__REQUIREMENT__:
State how many lines of the data contain the word "intGroup", and write nothing besides the number.

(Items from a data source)
/-- The code of stored element e of a row of an operand. -/
def elemCode (rd : Fetch) (l : List W32) (w row e : Nat) : Nat := bitsAt rd (8 * (recOf l 0 + row * recOf l 1) + e * w) w

/-- R129, R180: the delta of a group of a row. -/
def delta (rd : Fetch) (l : List W32) (k row g : Nat) : Nat :=
  let b := (rd (recOf l 2 + row * ceilDiv k 16 + g / 2)).toNat
  if g % 2 = 0 then b % 16 else b / 16

/-- R181: the stored place of position j of a group, by its metadata byte; none when it is pruned. -/
def keptPlace (byte keep j : Nat) : Option Nat :=
  let rank := (List.range j).countP fun b => byte.testBit b
  if byte.testBit j && decide (rank < keep) then some rank else none

/-- The stored place of position j of group g of row m of A. -/
def MatOp.place (o : MatOp) (rd : Fetch) (m g j : Nat) : Option Nat :=
  if o.kind = kMmas then
    (keptPlace (rd (recOf o.a 4 + m * (fwK o.fw / 8) + g)).toNat o.keep j).map fun r => g * o.keep + r
  else some (8 * g + j)

/-- The value of an element with its B8 scale. -/
def scaled (fmt code : Nat) (sc : Bool) (base : Int) (d : Nat) : Val :=
  let v := valOf (opFmt fmt) code
  if sc then v.scale (base + d) else v

/-- The product of A[m][8g+j] and B[8g+j][n]. -/
def MatOp.prod (o : MatOp) (rd : Fetch) (m n g j : Nat) : Prod :=
  let fw := o.fw
  match o.place rd m g j with
  | none => prunedProd
  | some e =>
    let a := scaled (fwA fw) (elemCode rd o.a (opWidth (fwA fw)) m e) (fwAsc fw) (baseOf o.a) (delta rd o.a (fwK fw) m g)
    let b := scaled (fwB fw) (elemCode rd o.b (opWidth (fwB fw)) n (8 * g + j)) (fwBsc fw) (baseOf o.b)
      (delta rd o.b (fwK fw) n g)
    mkProd a b

/-- The exact integer sum of a group of s8 products (R134). -/
def MatOp.intGroup (o : MatOp) (rd : Fetch) (m n g : Nat) : Int :=
  (List.range 8).foldl (fun acc j =>
    match o.place rd m g j with
    | none => acc
    | some e =>
      acc + (BitVec.ofNat 8 (elemCode rd o.a 8 m e)).toInt * (BitVec.ofNat 8 (elemCode rd o.b 8 n (8 * g + j))).toInt) 0

/-- R132, R134: one group added to an accumulator element. -/
def MatOp.addGroup (o : MatOp) (rd : Fetch) (m n : Nat) (c g : Nat) : Nat :=
  if fwA o.fw = 4 then ((c + o.intGroup rd m n g) % 2 ^ 32).toNat
  else (fpAdd .f32 c (groupSum ((List.range 8).map fun j => o.prod rd m n g j))).1

/-- The groups of step j (R173). -/
def MatOp.groups (o : MatOp) (j : Nat) : List Nat := tab (min 16 (fwK o.fw / 8 - 16 * j)) fun k => 16 * j + k

/-- Steps of an operation; ACCZ takes one move and ACCCPY two, its begin and its end. -/
def MatOp.total (o : MatOp) : Nat := if o.isMul then ceilDiv (fwK o.fw) 128 else if o.kind = kAccz then 1 else 2

/-- The scratchpad bytes that step j reads. -/
def MatOp.stepSpans (o : MatOp) (j : Nat) : List (Nat × Nat) :=
  let fw := o.fw
  let g0 := 16 * j
  let g1 := min (fwK fw / 8) (16 * j + 16)
  let data (l : List W32) (rows w keep : Nat) : List (Nat × Nat) := (List.range rows).map fun r =>
    let lo := g0 * keep * w / 8
    (recOf l 0 + r * recOf l 1 + lo, ceilDiv (g1 * keep * w) 8 - lo)
  let scale (l : List W32) (rows : Nat) : List (Nat × Nat) := (List.range rows).map fun r =>
    (recOf l 2 + r * ceilDiv (fwK fw) 16 + g0 / 2, ceilDiv g1 2 - g0 / 2)
  data o.a (fwM fw) (opWidth (fwA fw)) o.keep ++ data o.b (fwN fw) (opWidth (fwB fw)) 8
    ++ (if fwAsc fw then scale o.a (fwM fw) else []) ++ (if fwBsc fw then scale o.b (fwN fw) else [])
    ++ (if o.kind = kMmas then (List.range (fwM fw)).map fun r => (recOf o.a 4 + r * (fwK fw / 8) + g0, g1 - g0) else [])
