-- ==== Sys2Proof/Machine/TeamOps.lean ====
section
/-! DEFINITION. Words and events of a whole team: BAR and GBAR (R304 to R310), RACQ and RREL (R35 to R37), LEXIT and EXIT
(R79), CAPQ (R95) and the stall detector (R313, R314). -/

namespace Sys2Proof.Machine

/-! ## BAR (R305 to R307) -/

/-- Warps of a team that have not exited. -/
def liveWarps (s : State) (tid : Nat) : Nat := s.warps.countP fun e => e.2.team == tid && !e.2.exited

def Team.bar (t : Team) (b : Nat) : Bar := kget t.bars b ⟨0, 0⟩

/-- R307. -/
def Team.barScope (t : Team) : Scope := if t.desc.pairMode then .die else .core

/-- Every warp of a team that waits with a kind goes on past its word, acquiring at a scope on its core. -/
def releaseAll (s : State) (tid : Nat) (k : WaitKind → Bool) (sc : Scope) : State :=
  let waits (w : Warp) : Bool := w.team == tid && w.wait.any fun x => k x.kind
  let cores := ((s.warps.filter fun e => waits e.2).map (·.2.core)).eraseDups
  let s := cores.foldl (fun s c => s.acquire c sc) s
  { s with warps := kmap (fun _ w =>
      match w.wait with
      | none => w
      | some x => if w.team == tid && k x.kind then w.release x else w) s.warps }

/-- R305: Evaluate(ID). MODE 0 stands for ALL. -/
def barEvaluate (s : State) (tid b : Nat) : State :=
  match s.team? tid with
  | none => s
  | some t =>
    let x := t.bar b
    let need := if x.mode = 0 then liveWarps s tid else x.mode
    if need ≤ x.arr then
      let s := s.setTeam tid { t with bars := kput t.bars b { x with arr := 0 } }
      releaseAll s tid (fun k => k == .bar b) t.barScope
    else s

/-- MBAR of a named barrier. -/
def barTrap (bid : BitVec 3) : Res := .trap (warpTrap .mbar 0 (0x100 + bid.zeroExtend 32))

/-- BAR (R305): the arrival is a release at the team scope; a warp that waits leaves with an acquire. -/
def execBar (h : WarpHdr) (sa : Reg) (cnt arv : Bool) (bid : BitVec 3) (s : State) : Out :=
  let i : Instr := .bar h sa cnt arv bid
  let b := bid.toNat
  warpOp i h none [] notInHandler s fun w =>
    withTeam s w fun t =>
      let n := (w.sr sa.toNat).toNat
      let x := t.bar b
      let m := if cnt then n else 0
      if w.taskst then taskTrap i
      else if cnt && (n = 0 || decide (64 < n)) then barTrap bid
      else if x.arr != 0 && x.mode != m then barTrap bid
      else
        let (s, w) := pumpAll s s.cur w
        if !w.allPerformed then hold s w .fence i
        else
          let (s, _) := releaseCopies s (Config.dieOfCore w.core) t.barScope
          withTeam s w fun t =>
            let need := if m = 0 then liveWarps s w.team else m
            let s1 := s.setTeam w.team { t with bars := kput t.bars b ⟨x.arr + 1, m⟩ }
            if need ≤ x.arr + 1 then
              .done (if arv then barEvaluate s1 w.team b else (barEvaluate s1 w.team b).acquire w.core t.barScope) w
            else if arv then .done s1 w
            else hold s1 w (.bar b) i

/-! ## GBAR (R310) -/

/-- The gang of a team: its launch and gang coordinate (R22). -/
def Team.gang (t : Team) : Nat × Nat := (t.launch, t.gangNum)

/-- Resident and saved teams of a gang that have not retired. -/
def gangTeams (s : State) (g : Nat × Nat) : List Nat × List Nat :=
  (kwhere s.teams fun _ t => t.gang == g, kwhere s.frames fun _ f => f.team.gang == g)

/-- R298: the scope of GBAR by class. -/
def gbarScope : GbarCls → Scope | .pavilion => .die | .die => .die | .device => .device

/-- A warp has arrived at GBAR or has exited. -/
def Warp.atGbar (w : Warp) : Bool :=
  w.exited || match w.wait with
    | some x => (match x.kind with | .gbar _ => true | _ => false)
    | none => false

/-- A warp leaves GBAR. -/
def Warp.leaveGbar (w : Warp) : Warp :=
  match w.wait with
  | none => w
  | some x => match x.kind with
    | .gbar _ => w.release x
    | _ => w

/-- The class of the GBAR that a warp waits at. -/
def Warp.gbarCls (w : Warp) : Option GbarCls :=
  w.wait.bind fun x => match x.kind with
    | .gbar c => some c
    | _ => none

/-- R310: every warp of every unretired team of the gang, saved ones included, has arrived. -/
def gangArrived (s : State) (g : Nat × Nat) : Bool :=
  let (live, saved) := gangTeams s g
  live.all (fun tid => s.warps.all fun e => e.2.team != tid || e.2.atGbar)
    && saved.all fun tid => (kget? s.frames tid).all fun f => f.warps.all fun e =>
      e.2.exited || (e.2.atGbar && !f.released.contains e.1)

__EXERCISE RESPONSE__:
2